:: Exercise directions ::
Although the data below holds other lines too, output only those from the line with "txdAddr (submitState buf" up to and including the line with "intro c h1 h2", exactly as they appear.

:: Data supplied ::
/-- A submission leaves every byte outside its descriptor alone. -/
theorem byteAt_submitState_outside (buf : Addr) (len : Half) (s : State) (c : Nat)
    (h : c < txdAddr s s.dev.tdt.toNat ∨ txdAddr s s.dev.tdt.toNat + 16 ≤ c) :
    byteAt (submitState buf len s) c = byteAt s c := by
  refine byteAt_congr ?_ (epochAt_submitState buf len s c)
  have hm : (submitState buf len s).mem = fillMem s.mem (txdAddr s s.dev.tdt.toNat) buf len := rfl
  rw [hm, memGet_fillMem, if_neg (by omega)]

theorem bytesAt_submitState (buf : Addr) (len : Half) (s : State) :
    bytesAt (submitState buf len s) (txdAddr s s.dev.tdt.toNat) 16 = txDescBytes (submitted buf len) := by
  have h := bytesAt_eq_of (s := submitState buf len s) (a := txdAddr s s.dev.tdt.toNat)
    (bs := txDescBytes (submitted buf len)) fun j hj => by
      apply byteAt_of_memGet
      have hm : (submitState buf len s).mem = fillMem s.mem (txdAddr s s.dev.tdt.toNat) buf len := rfl
      have hj' : j < 16 := by simpa using hj
      rw [hm, memGet_fillMem, if_pos (by omega), Nat.add_sub_cancel_left, List.getElem?_eq_getElem hj]
  rwa [txDescBytes_length] at h

theorem txdAddr_submitState (buf : Addr) (len : Half) (s : State) (i : Nat) :
    txdAddr (submitState buf len s) i = txdAddr s i := by
  unfold txdAddr
  rw [show (submitState buf len s).txRingBase = s.txRingBase from (releaseOldState_same _ s).2.2.2.1]

/-- The slot submitted holds the descriptor, whole. -/
theorem txd_submitState (buf : Addr) (len : Half) (s : State) :
    txd (submitState buf len s) s.dev.tdt.toNat = submitted buf len := by
  apply txd_of_bytes
  rw [txdAddr_submitState]
  exact bytesAt_submitState buf len s

/-- Every other slot's descriptor is as it was. -/
theorem txd_submitState_ne (buf : Addr) (len : Half) (s : State) {i : Nat} (h : i ≠ s.dev.tdt.toNat) :
    txd (submitState buf len s) i = txd s i := by
  unfold txd
  rw [txdAddr_submitState]
  congr 1
  apply bytesAt_congr
  intro c h1 h2
  apply byteAt_submitState_outside
  simp only [txdAddr, descSize] at *
  omega

/-- All that software has written outside the device's slots is before the fence of T5. -/
theorem submitState_fenced (buf : Addr) (len : Half) (s : State) :
    (submitState buf len s).fenced = memKeep (inDeviceSlot s) s.fenced (submitState buf len s).mem := rfl

theorem submitState_results (buf : Addr) (len : Half) (s : State) :
    (submitState buf len s).results = s.results := by
  unfold submitState releaseOldState
  split <;> rfl

/-- A submission leaves the run, INIT's phase, the sequencer, the locks, the schedule and the rings alone. -/
theorem submitState_same (buf : Addr) (len : Half) (s : State) :
    (submitState buf len s).cfg = s.cfg ∧ (submitState buf len s).halted = s.halted ∧
    (submitState buf len s).modelFault = s.modelFault ∧ (submitState buf len s).initPhase = s.initPhase ∧
    (submitState buf len s).sw = s.sw ∧ (submitState buf len s).locks = s.locks ∧
    (submitState buf len s).sched = s.sched ∧ (submitState buf len s).txRingBase = s.txRingBase ∧
    (submitState buf len s).rxRingBase = s.rxRingBase ∧ (submitState buf len s).rxOwner = s.rxOwner := by
  unfold submitState releaseOldState
  cases s.txOwner.getD s.dev.tdt.toNat none <;> exact ⟨rfl, rfl, rfl, rfl, rfl, rfl, rfl, rfl, rfl, rfl⟩

theorem Ready.submitState {s : State} (h : Ready s) (buf : Addr) (len : Half) :
    Ready (submitState buf len s) := by
  obtain ⟨-, e1, e2, e3, e4, e5, e6, -⟩ := submitState_same buf len s
  exact ⟨e1.trans h.halted, e2.trans h.modelFault, e3.trans h.initPhase, e4.trans h.sw, e5.trans h.locks,
    e6.trans h.sched⟩

theorem RingsInside.submitState {s : State} (h : RingsInside s) (buf : Addr) (len : Half) :
    RingsInside (submitState buf len s) := by
  obtain ⟨e0, -, -, -, -, -, -, e7, e8, -⟩ := submitState_same buf len s
  unfold RingsInside
  rw [e0, e7, e8]
  exact h

/-- A record stays a record when a buffer changes owner. -/
theorem record_setOwner {s : State} {b x : Addr} {o : Owner} (h : ∃ r ∈ s.bufs, r.base = b) :
    ∃ r ∈ (setOwner x o s).bufs, r.base = b := by
  obtain ⟨r, hr, hb⟩ := h
  exact ⟨_, List.mem_map_of_mem hr, by split <;> exact hb⟩

/-- What the receive ring's ownership depends on is as before a submission. -/
theorem submitState_receive (buf : Addr) (len : Half) (s : State) :
    (submitState buf len s).cfg = s.cfg ∧ (submitState buf len s).dev.rdh = s.dev.rdh ∧
    (submitState buf len s).dev.rdt = s.dev.rdt ∧ (submitState buf len s).rxOwner = s.rxOwner ∧
    (submitState buf len s).bufs = (setOwner buf .txPath (releaseOldState s.dev.tdt.toNat s)).bufs := by
  obtain ⟨e, -, -, -, -, -, -, -, -, e'⟩ := submitState_same buf len s
  exact ⟨e, rfl, rfl, e', rfl⟩

/-- A release of the slot's earlier buffer leaves the receive ring's owner records alone. -/
theorem releaseOldState_rxOwner (i : Nat) (s : State) : (releaseOldState i s).rxOwner = s.rxOwner := by
  unfold releaseOldState
  split <;> rfl

/-- The ownership map after a submission: the buffer is the transmit path's, the slot's earlier buffer the
allocator's, every other as it was. -/
theorem ownerOf_submitState {buf : Addr} {len : Half} {s : State} (hb : ownerOf s buf ≠ .allocator)
    (hold : ∀ old, s.txOwner.getD s.dev.tdt.toNat none = some old → ownerOf s old = .txPath) (x : Addr) :
    ownerOf (submitState buf len s) x =
      if x = buf then .txPath
      else if s.txOwner.getD s.dev.tdt.toNat none = some x then .allocator else ownerOf s x := by
  have h0 : ownerOf (submitState buf len s) x =
      ownerOf (setOwner buf .txPath (releaseOldState s.dev.tdt.toNat s)) x := by
    obtain ⟨h1, h2, h3, h4, h5⟩ := submitState_receive buf len s
    obtain ⟨-, e1, e2, -⟩ := releaseOldState_same s.dev.tdt.toNat s
    refine ownerOf_congr h5 ?_ ?_ ?_ ?_ x
    · rw [h1, setOwner_cfg, e1]
    · rw [h2, setOwner_dev, e2]
    · rw [h3, setOwner_dev, e2]
    · rw [h4, setOwner_rxOwner, releaseOldState_rxOwner]
  have hrec := exists_record hb
  rw [h0, ownerOf_setOwner _ _ _ _ ?_ (by simp)]
  · split
    · rfl
    · unfold releaseOldState
      cases ho : s.txOwner.getD s.dev.tdt.toNat none with
      | none => simp
      | some old =>
        simp only [Option.some.injEq]
        rw [ownerOf_releaseState (by rw [hold old ho]; decide)]
        simp only [eq_comm]
  · unfold releaseOldState
    split
    · exact record_setOwner hrec
    · exact hrec

end Sys2Proof.Machine
end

:: Answer section ::
    txdAddr (submitState buf len s) i = txdAddr s i := by
  unfold txdAddr
  rw [show (submitState buf len s).txRingBase = s.txRingBase from (releaseOldState_same _ s).2.2.2.1]

/-- The slot submitted holds the descriptor, whole. -/
theorem txd_submitState (buf : Addr) (len : Half) (s : State) :
    txd (submitState buf len s) s.dev.tdt.toNat = submitted buf len := by
  apply txd_of_bytes
  rw [txdAddr_submitState]
  exact bytesAt_submitState buf len s

/-- Every other slot's descriptor is as it was. -/
theorem txd_submitState_ne (buf : Addr) (len : Half) (s : State) {i : Nat} (h : i ≠ s.dev.tdt.toNat) :
    txd (submitState buf len s) i = txd s i := by
  unfold txd
  rw [txdAddr_submitState]
  congr 1
  apply bytesAt_congr
  intro c h1 h2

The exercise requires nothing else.